Without a doubt, it's the smartest, wittiest book I've read in a long time, not to mention the most modern and culturally relevant, especially for the millennial generation. I felt like I was watching a fun, heartfelt comedy about three friends as I read it.
The book follows Kezia, Victor, and Nathaniel, all buddies from college who've lost touch a bit over the years but who reunite for a mutual friend's wedding weekend in Miami. Cue the arrival of the mysterious and charming groom's mother, who has a dresser full of antique jewelry, add in references to Guy de Maupassant's famously sad short story "The Necklace," toss in a love triangle and a spontaneous treasure hunt in Northern France, and you've got a fun, forward-moving story.
The plot, though it may sound outlandish, is actually executed in such a believable way that as you read, you get the sense that what the characters are going through could actually happen to you too under the right circumstances.
The best part about the book is its dialogue and social commentary. The characters' inner thoughts and, better still, the conversations between the characters are sharp, poignant, and hysterical. I want to be friends with everyone in the book, but especially with Sloane Crosley, whose brilliance and wit shines through every page.
Let it be known first here that I strongly believe this book will eventually be adapted for film. I can't say whether or not the film itself would succeed, but you can guarantee I'd buy a ticket to see it in theaters.
It's not actually that funny of a book.
Room by Emma Donoghue
I never had this book on my list, but recently I was chatting with my friend Kelsey about the book's film adaptation and she mentioned she read it, then asked if I wanted to borrow it. So I did. The book tells the story of Jack, a five-year-old boy who lives in a single 10-by-10 room with his Ma. Jack has never been outside this room and doesn't know that he and his mother are being held captive by a man they refer to as 'Old Nick.'
The first half of the book focuses on their day-to-day life together in Room—how they survive, find joy in the small things, and lean on one another for support. The second half explores how Jack and his Ma react to being back in the outside world after they manage to escape.

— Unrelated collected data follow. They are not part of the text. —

-- ==== Sys2Proof/Machine/Parts.lean ====
section
/-! DEFINITION. The pieces of state, block by block, each with its value after hardware reset: the tables at the head of
chapters 1 to 9 of the spec, and the model's own marks for the house frame in progress (log entry 2). -/

namespace Sys2Proof.Machine

/-! ### Timebase (chapter 1) -/

/-- The reference state (section 1.3). -/
inductive RefState where
  | absent | locked | holdover | regain
  deriving DecidableEq, Repr

/-- The timebase (chapter 1, state table). Times are in 1/256 tick from the end of hardware reset, pulse times in whole
ticks (log entry 6). -/
structure Timebase where
  /-- House rate as latched from the RATE strap: true for 96 kHz. -/
  rate96 : Bool
  /-- Reference state. -/
  ref : RefState
  /-- Held period, in 1/256 tick. -/
  held : Nat
  /-- Expected instant E (REF_LOCKED), in 1/256 tick. -/
  expected : Nat
  /-- E of the window in force has been reached with no pulse accepted, so its frame begins at E (R8). -/
  reached : Bool
  /-- The end of the latest acceptance window whose pulse has been accepted, in 1/512 tick, or none since the entry to
  REF_LOCKED: a pulse no later than it is a stray (R8). -/
  acceptedEnd : Option Nat
  /-- Missing count. -/
  missing : Nat
  /-- Good count. -/
  good : Nat
  /-- Good sum, in ticks. -/
  goodSum : Nat
  /-- Refinement block: how many intervals. -/
  refineCount : Nat
  /-- Refinement block: their sum, in ticks. -/
  refineSum : Nat
  /-- Refinement block: the latest of its pulses, or none until the next accepted pulse restarts it (R9, R10). -/
  refineFrom : Option Nat
  /-- Last pulse time, in ticks, or none. -/
  lastPulse : Option Nat
  /-- Start of the house frame in progress, in 1/256 tick. -/
  frameStart : Nat
  /-- The boundary at which the next house frame has been placed to begin, in 1/256 tick, or none (R2, R6, R8). -/
  boundary : Option Nat
  /-- The running remainder of R2, in 1/256 tick. -/
  remainder : Nat
  /-- House frame count. -/
  hfc : Instant
  /-- Slice phase. -/
  phase : Nat
  /-- Slice index. -/
  slice : BitVec 32
  /-- Reference-lost flag. -/
  lost : Bool
  deriving DecidableEq, Repr

/-- The timebase as the reset ends, with the first house frame begun (R1); its boundary placed by R2. -/
def resetTimebase (rate96 : Bool) : Timebase :=
  { rate96 := rate96, ref := .absent, held := nominalHeld rate96, expected := 0, reached := false,
    acceptedEnd := none, missing := 0, good := 0, goodSum := 0, refineCount := 0, refineSum := 0, refineFrom := none, lastPulse := none,
    frameStart := 0, boundary := some (nominalHeld rate96), remainder := 0, hfc := 0#32, phase := 0, slice := 0#32,
    lost := false }

/-! ### Link receivers (chapter 2) -/

/-- Receiver state. -/
inductive RxState where
  | silent | hunting | framed
  deriving DecidableEq, Repr

/-- A link receiver (section 2.2, state table). -/
structure Receiver where
  state : RxState
  /-- Candidate count. -/
  candidates : Nat
  /-- The bit position at which the receiver looks next: in HUNTING with no candidate the first of its search, with one the
  next frame position; in FRAMED where the next frame begins (R14, R15; log entry 18). -/
  lookAt : Nat
  /-- The bit position of the candidate's first word (R14). -/
  first : Nat
  /-- Bad run. -/
  badRun : Nat
  /-- Parity error count. -/
  parityErrors : Nat
  /-- Alignment error count. -/
  alignErrors : Nat
  /-- Hold copy. -/
  hold : SixteenSamples
  /-- Activity watch, in ticks, as the last event on the line left it (log entry 6). -/
  watch : Nat
  deriving DecidableEq, Repr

It was a very interesting read. It goes without saying that the book is not very upbeat or uplifting, but it is poignant, gripping (for a solid 100 pages in the middle, I felt like I could barely breathe), and tender. And yet... it's one of those books where I can't quite articulate how I feel about it.
Overall, it's a beautiful story about perseverance and the human will to survive. But even more important than that, it's a story about the remarkable bond between a mother and her child—about the enduring, sacrificial, all-consuming love of a parent.
I think why I didn't feel particularly attached to the book, despite being completely intrigued by it, is because I couldn't relate to it. Jack narrates the entire story and his unique voice—though very mature and insightful for someone so young and sheltered—was hard for me to get used to. Maybe one day when I become a mother, the story will take on a different meaning for me.
I do feel even more compelled to see the film adaptation now, though I'm sure it would be a very emotional couple hours. I definitely recommend the book if you're looking for a different narrative format and can handle the lingering sadness that comes along with reading it. I don't, however, recommend that you finish the novel then immediately proceed to google every sensationalized kidnapping and captivity story the media has ever shared. Take it from me—that's a perilous rabbit hole to go down.
Have you read any of these books? What did you think? Do you have any book recommendations for me? Do tell!